Sunday, April 07, 2013

Dr. Indre Viskontas and the reshuffled brain

Dr. Indre Viskontas with the the "Painted Ladies"
A couple of weeks ago, Selene and I met Dr. Indre Viskontas for coffee in the Fillmore District. Although Indre's BAASICS.3: The Deep End presentation, "Release from Inhibition: The creative impulse in patients with dementia," draws primarily on her neuroscience research experience, she is a scientist and an artist. She earned a PhD from UCLA as well as a Master of Music degree from the San Francisco Conservatory of Music, where she now serves on the faculty.

In the course of our conversation, we learned how Indre's experiences as co-host of OWN's Miracle Detectives buttressed her commitment to secular humanism, and about several exciting art and music projects she's currently working on. Mostly, though, we learned about the research Indre did into the workings of creativity in patients with frontotemporal dementia.

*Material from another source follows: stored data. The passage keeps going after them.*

-- ==== Sys2Proof/Machine/Power.lean ====
section
/-!
DEFINITION. Machine/Power.lean: the power manager and the performance-counter commands (chapter 20, R464 to R468, R475,
R477).
-/

namespace Sys2Proof.Machine

/-! ## The inputs of the selection (R465, R466, R470) -/

/-- Some sequence is RUNNING, HELD, ABORTING or RESTORED: a recipe is under way. -/
def State.recipeRuns (s : State) : Bool :=
  (List.range 64).any fun q =>
    let st := (s.ctx q).state
    st = seqRunning || st = seqHeld || st = seqAborting || st = seqRestored

/-- Some converter, output, motion or field unit is enabled. -/
def State.unitsOn (s : State) : Bool :=
  !s.axesOn.isEmpty || s.flag DAC_EN.EN || (List.range 4).any (fun g => s.adcMode g != 0) ||
    (List.range 64).any (fun c => s.flag (PWM_CH_CFG.MODE c)) || (List.range 32).any (fun c => s.flag (SDM_CH_CFG.EN c)) ||
    (List.range 16).any (fun c => s.flag (POS_ENC_CFG.EN c)) || (List.range 8).any (fun c => s.flag (POS_SSI_CFG.EN c)) ||
    (List.range 4).any (fun r => s.flag (RIO_RING_CFG.EN r)) || (List.range 8).any (fun c => s.flag (CAN_CTL.EN c))

/-- The tick is live (R465). -/
def State.tickLive (s : State) : Bool :=
  s.loops.any (fun i => !s.lStopped i) || (List.range 8).any (fun n => s.flag (LOG_TASK_CFG.ENABLE n)) || s.recipeRuns ||
    s.unitsOn || (List.range 4).any s.portUp || s.flag PAIR_CFG.EN

/-- The deepest state that lifecycle and debug level permit (R470). -/
def State.lifeLimit (s : State) : Nat :=
  match s.sec.life, s.fld DBG_STAT.LEVEL with
  | 3, _ => 1
  | 2, 0 => 4
  | 2, _ => 1
  | _, 0 => 4
  | _, _ => 3

/-- The limit of R466; states are coded as DEEPEST. -/
def State.pwrLimit (s : State) : Nat :=
  let l := min (s.fld PWR_CFG.DEEPEST) s.lifeLimit
  let l := if s.tickLive then min l 1 else l
  let l := if s.flag PWR_STAT.HIB_OK then l else min l 3
  if s.halted then 0 else l

/-- Wake latency of a state, in ns. -/
def wakeNs (st : Nat) : Nat :=
  match st with
  | 1 => 40
  | 2 => 8000
  | 3 => 300000
  | 4 => 40000000
  | _ => 0

/-- The sequencer's instant is BUSY (R131). -/
def State.seqBusy (s : State) : Bool :=
  (List.range 64).any fun q =>
    let c := s.ctx q
    let on := c.state = seqRunning || c.state = seqAborting
    (on && ((List.range c.nCond).any (fun k => bitsOf (c.word (8 + 2 * k)) 0 4 != 0) ||
        s.rampList.any fun r => r.2.seq = q)) || c.pend.isSome || !c.commits.isEmpty

/-- The boundaries at which step timers of RUNNING and ABORTING sequences expire, as tick numbers. -/
def State.timerTicks (s : State) : List Nat :=
  (List.range 64).filterMap fun q =>
    let c := s.ctx q
    if (c.state = seqRunning || c.state = seqAborting) && c.tmoEn then
      some ((s.seq.lastEval.getD s.time.tick) + (2 * c.timer - c.elapsed))
    else none

/-- How far ahead the next known event lies, in ns (E of R466). -/
def State.nextEvent (s : State) : Option Nat :=
  let n := s.schNext
  let sch := if n.1 = 1 then [n.2.2] else []
  let seq := s.timerTicks.map fun t => boundaryNs t - s.ns
  let ptp := if s.flag TIM_STAT.NEXT_VALID then [s.ahead (s.fld TIM_NEXT.TIME)] else []
  let tick := if s.tickLive then [boundaryNs s.time.nextTick - s.ns] else []
  (sch ++ seq ++ ptp ++ tick).min?

/-- The deepest state up to `lim` that the next event allows. -/
def deepest (lim : Nat) (e : Option Nat) : Nat :=
  match e with
  | none => lim
  | some d => ((List.range (lim + 1)).filter fun st => 4 * wakeNs st ≤ d).foldl max 0

/-- The state that R466 selects. -/
def State.pwrChoice (s : State) : Nat :=
  if s.schNext.1 = 2 || s.seqBusy || s.flag PWR_CMD.HOLD then 0 else deepest s.pwrLimit s.nextEvent

/-! ## Entering a state (R464, R468) -/

/-- The vales that DOZE and NAP leave running. -/
def awakeVales : List Nat := [Vale.scheduler, Vale.alwaysOn, Vale.safety]

/-- The CLK_VALE_STAT bits that DOZE and NAP stop. -/
def State.sleepMask (s : State) : Nat := awakeVales.foldl (fun m v => putBits m v 1 0) (s.fld CLK_VALE_STAT.RUN)

/-- DOZE and NAP: vales stop; in NAP the SerDes are off, so that links and rings go down. -/
def State.sleepEnter (s : State) (st : Nat) : State :=
  let s := if st = 3 then (s.each (List.range 4) State.linkLoss).each (List.range 4) State.ringLoss else s
  let m := s.sleepMask
  { s.setFld CLK_VALE_STAT.RUN (s.fld CLK_VALE_STAT.RUN - m) with
      pwr := { s.pwr with stopped := m, capture := .none }, time := { s.time with phase := .none } }

/-- HIBERNATE: core power is off, and everything but the always-on vale's registers, the safety vale and the retained store
is lost. -/
def State.hibernate (s : State) : State :=
  let t := s.dieReset .hib
  let t := (t.setReg SYS_RST_CAUSE (s.reg SYS_RST_CAUSE)).setFld CLK_VALE_STAT.RUN (2 ^ Vale.alwaysOn + 2 ^ Vale.safety)
  { t with pwr := { t.pwr with stopped := 0, capture := .none }, boot := { t.boot with sel := s.boot.sel, dir := s.boot.dir },
           pair := { t.pair with strap := s.pair.strap } }

/-- Entering state `st` with the next event `e` ns ahead. -/
def State.pwrEnter (s : State) (st : Nat) (e : Option Nat) : State :=
  let s := s.setFld PWR_STAT.STATE st
  let at_ := match e with | some d => if st = 0 then none else some (s.ns + d - wakeNs st * 6 / 5) | none => none
  let s := { s with pwr := { s.pwr with wakeAt := at_, waking := none } }
  if st = 4 then s.hibernate else if 2 ≤ st then s.sleepEnter st else s

/-- POWER_STATE_SELECT: before DOZE and deeper states the journal completes a capture, until which the device stays in IDLE or
RUN. While the device sleeps or wakes nothing is selected. -/
def State.powerSelect (s : State) : State :=
  if 2 ≤ s.fld PWR_STAT.STATE || s.pwr.waking.isSome then s
  else if 4 < s.fld PWR_CFG.DEEPEST then s.undef 479
  else
    let e := s.nextEvent
    let st := s.pwrChoice
    let s := (s.setFld PWR_STAT.LIMIT s.pwrLimit).setFld PWR_STAT.LIVE (b2n s.tickLive)
    let s := s.setFld PWR_NEXT.E (match e with | some d => shortOf (s.ns + d) | none => 0)
    if st < 2 then { s with pwr := { s.pwr with capture := .none } }.pwrEnter st e
    else if s.jrnWrites && s.pwr.capture != .complete then
      let c := if s.pwr.capture = .none then .wanted else s.pwr.capture
      { s with pwr := { s.pwr with capture := c } }.pwrEnter (min st 1) e
    else s.pwrEnter st e

/-- What a request into a stopped vale does: it wakes the device and is carried out; then R466 runs again. -/
def State.awake (s : State) (cause : Nat) (f : State → State) : State :=
  if s.pwr.stopped = 0 then f s else (f (s.wakeUp cause)).powerSelect

/-! ## The commands -/

/-- WAKE_TIMER: the timed wake begins; in HIBERNATE not while PFAIL_N is low. -/
def execWakeTimer (s : State) : Res :=
  match s.pwr.wakeAt with
  | none => .next s
  | some t =>
    if s.ns < t || !s.flag PWR_STAT.STATE || s.pwr.waking.isSome || (s.fld PWR_STAT.STATE = 4 && s.jrn.pfail) then .next s
    else .next { s with pwr := { s.pwr with waking := some 1 } }

/-- WAKE_LINE: an edge on a line that PWR_WAKE names. -/
def execWakeLine (line : Nat) (s : State) : Res :=
  let named := line != 0xFF && (List.range 4).any fun k => s.fld (PWR_WAKE.LINE k) = line
  if !named || s.fld PWR_STAT.STATE < 2 || s.pwr.waking.isSome || (s.fld PWR_STAT.STATE = 4 && s.jrn.pfail) then .next s
  else .next { s with pwr := { s.pwr with waking := some 5 } }

/-- PCIE_L1_EXIT. -/
def execPcieL1Exit (s : State) : Res :=
  if s.fld PWR_STAT.STATE = 3 && s.pwr.waking.isNone then .next { s with pwr := { s.pwr with waking := some 4 } } else .next s

/-- WAKE_COMPLETE: the state is RUN; an accepted PFAIL_N is served first, else R466 runs again. A wake from HIBERNATE ends with
HIB_WAKE. -/
def execWakeComplete (s : State) : Res :=
  match s.pwr.waking with
  | none => .next s
  | some c =>
    if s.fld PWR_STAT.STATE = 4 then .next s
    else
      let t := (s.wakeUp c).setFld PWR_STAT.STATE 0
      let t := { t.setFld PWR_STAT.CAUSE c with pwr := { t.pwr with waking := none, wakeAt := none } }
      if t.jrn.pfail then t.pfailRaise.done else t.powerSelect.done

/-- HOLD: PWR_CMD. -/
def execPwrHold (hold : Bool) (s : State) : Res :=
  if s.powerFail then .next s
  else
    let t := s.wakeUp 2
    (t.setFld PWR_CMD.HOLD (b2n hold)).powerSelect.done

/-- FRAME_INGRESS: in DOZE a frame on a port in use wakes the device (R467). -/
def execFrameIngress (port : Nat) (frame : EthFrame) (s : State) : Res :=
  if s.fld PWR_STAT.STATE = 2 && bitOf s.pwr.stopped Vale.net && port < 6 && s.flag (NET_PORT_CFG.EN port) then
    (s.awake 3 fun t => t.frameIngress port frame).done
  else .next (s.frameIngress port frame)

/-! ## Performance counters -/

/-- SNAP. -/
def execPmcSnap (s : State) : Res :=
  .next (s.each (List.range 64) fun t k => t.setFld (PMC_SNAP.COUNT k) (t.fld (PMC_CNT.COUNT k)))

/-- CLEAR: the counters, the histograms and PMC_PS_STAT. -/
def execPmcClear (s : State) : Res :=
  let s := s.clrRegs ((List.range 64).map PMC_CNT ++ (List.range 16).map PMC_HDISP ++ (List.range 16).map PMC_HGRANT)
  .next { s.clrReg PMC_PS_STAT with psNext := 0 }

end Sys2Proof.Machine
end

As Indre put it, "the brain doesn't break." Instead, it "reshuffles," and in many cases that reshuffling results in the loss of one or several skills/abilities -- word comprehension or impulse control, for example -- yet will "enable [the patients] to be better at something" else. Indre stressed that each patient is distinct, but that similarities across the patient body suggest some universal effects; she'll present her findings on May 6.

Indre is also invested in making science accessible to the general public, and Selene and I will be closely following her work going forward.